-- ==== Sys2Proof/Machine/LineEvents.lean ====
section
/-! DEFINITION. The meanings of the changes of the input lines, of the end of a stacker pulse, and of the
events that the line, the bundles and the pages bring about (09, 10, 02). -/

namespace Sys2Proof.Machine

/-! ## Input lines -/

/-- The stacker-ready line takes a level; its change to not ready, with a job loaded, counts and
raises STACKER (R165). -/
def setStackerReady (ready : Bool) (s : State) : State :=
  let falls := s.inputs.stackerReady && !ready && s.job.isSome
  applyIf falls (fun s => raiseStop .stacker (bump .stackerStops s))
    { s with inputs := { s.inputs with stackerReady := ready } }

/-- STACKER_READY_CHANGE. -/
def execStackerReadyChange (ready : Bool) (s : State) : Answer := .next (setStackerReady ready s)

/-- The guard input takes a level; its change to open, with a job loaded, raises GUARD (R177). -/
def setGuard (closed : Bool) (s : State) : State :=
  let opens := s.inputs.guardClosed && !closed && s.job.isSome
  applyIf opens (raiseHalt .guardOpen) { s with inputs := { s.inputs with guardClosed := closed } }

/-- GUARD_CHANGE. -/
def execGuardChange (closed : Bool) (s : State) : Answer := .next (setGuard closed s)

/-- The drive-ready input takes a level; its loss while run enable is on raises DRIVE (R177). -/
def setDriveReady (asserted : Bool) (s : State) : State :=
  let falls := s.inputs.driveReady && !asserted && s.line.runEnable
  applyIf falls (raiseHalt .drive) { s with inputs := { s.inputs with driveReady := asserted } }

/-- DRIVE_READY_CHANGE. -/
def execDriveReadyChange (asserted : Bool) (s : State) : Answer := .next (setDriveReady asserted s)

/-! ## Stacker pulses -/

/-- The pulse in progress ends, and the pulse of the oldest command held begins (R164). -/
def endPulse (s : State) : State :=
  match s.stacker.pulse with
  | none => s
  | some _ =>
    match s.stacker.held with
    | [] => { s with stacker := { pulse := none, held := [] } }
    | c :: rest => send (.pulse c) { s with stacker := { pulse := some c, held := rest } }

/-- STACKER_PULSE_END. -/
def execStackerPulseEnd (s : State) : Answer := .next (endPulse s)

/-! ## Events that their conditions bring about (log 2) -/

/-- DRAIN_END, where the operator drain has ended (R174). -/
def execDrainEnd (s : State) : Answer := .next (drainEndTest s)

/-- FILE_END, where it is due and has not been reported (R36, R175). -/
def execFileEnd (s : State) : Answer :=
  if fileEndDue s then .next (settle (fileEndTest s)) else .next s

/-- JOB_COMPLETE, where the job is complete (R175). -/
def execJobComplete (s : State) : Answer :=
  if completionDue s then .next (settle (completionTest s)) else .next s

/-- The front bundle, where it is resolved (R160). -/
def resolvedFront (s : State) : Option Bundle :=
  s.bundles.head?.filter fun b => decide (b.resolved = b.size)

/-- BUNDLE_CLOSE: a resolved front bundle closes, with this close pocket serial (R160 to R162); one in its
window leaves it first (R159). -/
def execBundleClose (closeSerial : Word) (s : State) : Answer :=
  match resolvedFront s with
  | none => .next s
  | some b => .next (settle (closeFront closeSerial (applyIf b.inWindow (endWindow b.ordinal) s)))

/-- The first page in the list that meets the three conditions of R45, while pages are written. -/
def settledPage (s : State) : Option OpenPage :=
  if accessStopped s then none else s.fetcher.pages.find? OpenPage.settled

/-- PAGE_CLOSE: a page that meets the conditions of R45 is closed. -/
def execPageClose (s : State) : Answer :=
  match settledPage s with
  | none => .next s
  | some p => .next (settle (closePage p s))

end Sys2Proof.Machine
end

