/-- SNAPSHOT (R190): with no job loaded BAD_STATE with result word 0; else the counters of one moment are written,
job totals first, then the interval counters, then the snapshot sequence; the interval counters are zeroed,
the sequence rises by 1, and the request completes DONE_OK with the sequence, its slot answered after those
writes (R185). That each bank is one write, and the order among the writes of the job totals and among
those of the interval counters, is the model's reading (log 29). STATUS_REFRESH writes the job totals
while a job is loaded (R188), and nothing else. -/
def Obligations.SnapshotAndRefresh : Prop :=
  ∀ (r : Request) (s : State),
    (Asks 15 r s → s.job = none → ∃ t, exec .snapshot s = .next t ∧
      Completed r .badState 0 s t ∧ SameButDone t s) ∧
    (Asks 15 r s → s.job ≠ none → ∃ t, exec .snapshot s = .next t ∧ t.request = none ∧
      t.counters.snapshots =
        (if s.counters.snapshots = BitVec.allOnes 32 then 1 else s.counters.snapshots + 1) ∧
      (∀ c : LineCounter, c ≠ .requests → c ≠ .interrupts → c ≠ .pagesRead →
        t.counters.interval.get c.index = 0 ∧
        t.counters.total.get c.index = s.counters.total.get c.index) ∧
      t.counters.interval.get 62 = 1 ∧
      t.counters.total.get 62 = satIncr (s.counters.total.get 62) ∧
      (∀ i, t.counters.stationInterval.get i = 0) ∧
      t.counters.stationTotal = s.counters.stationTotal ∧
      (LinkOpen s → ∃ more, SlotAnswered r .doneOk t.counters.snapshots
        ([.write (controlBlock s + 0x410) (bankBytes s.counters.total.toList),
          .write (controlBlock s + 0x700) (bankBytes s.counters.stationTotal.toList),
          .write (controlBlock s + 0x510) (bankBytes s.counters.interval.toList),
          .write (controlBlock s + 0x7C0) (bankBytes s.counters.stationInterval.toList),
          .write (controlBlock s + 0x400) (leBytes 4 t.counters.snapshots.toNat)] ++ more) s t) ∧
      SameButDone { t with
        counters := { t.counters with snapshots := s.counters.snapshots } } s) ∧
    (∃ t, exec .statusRefresh s = .next t ∧ SameButLink t s ∧ t.counters = s.counters ∧
      (s.job = none → t = s) ∧
      (s.job ≠ none → LinkOpen s → t.sent = s.sent ++
        [.write (controlBlock s + 0x300) (bankBytes s.counters.total.toList),
         .write (controlBlock s + 0x640) (bankBytes s.counters.stationTotal.toList)]))
end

##############################

Lines from the entries that contain the string "bundles" must be found and copied.

events that the line, the bundles and the pages bring about (09, 10, 02). -/
  s.bundles.head?.filter fun b => decide (b.resolved = b.size)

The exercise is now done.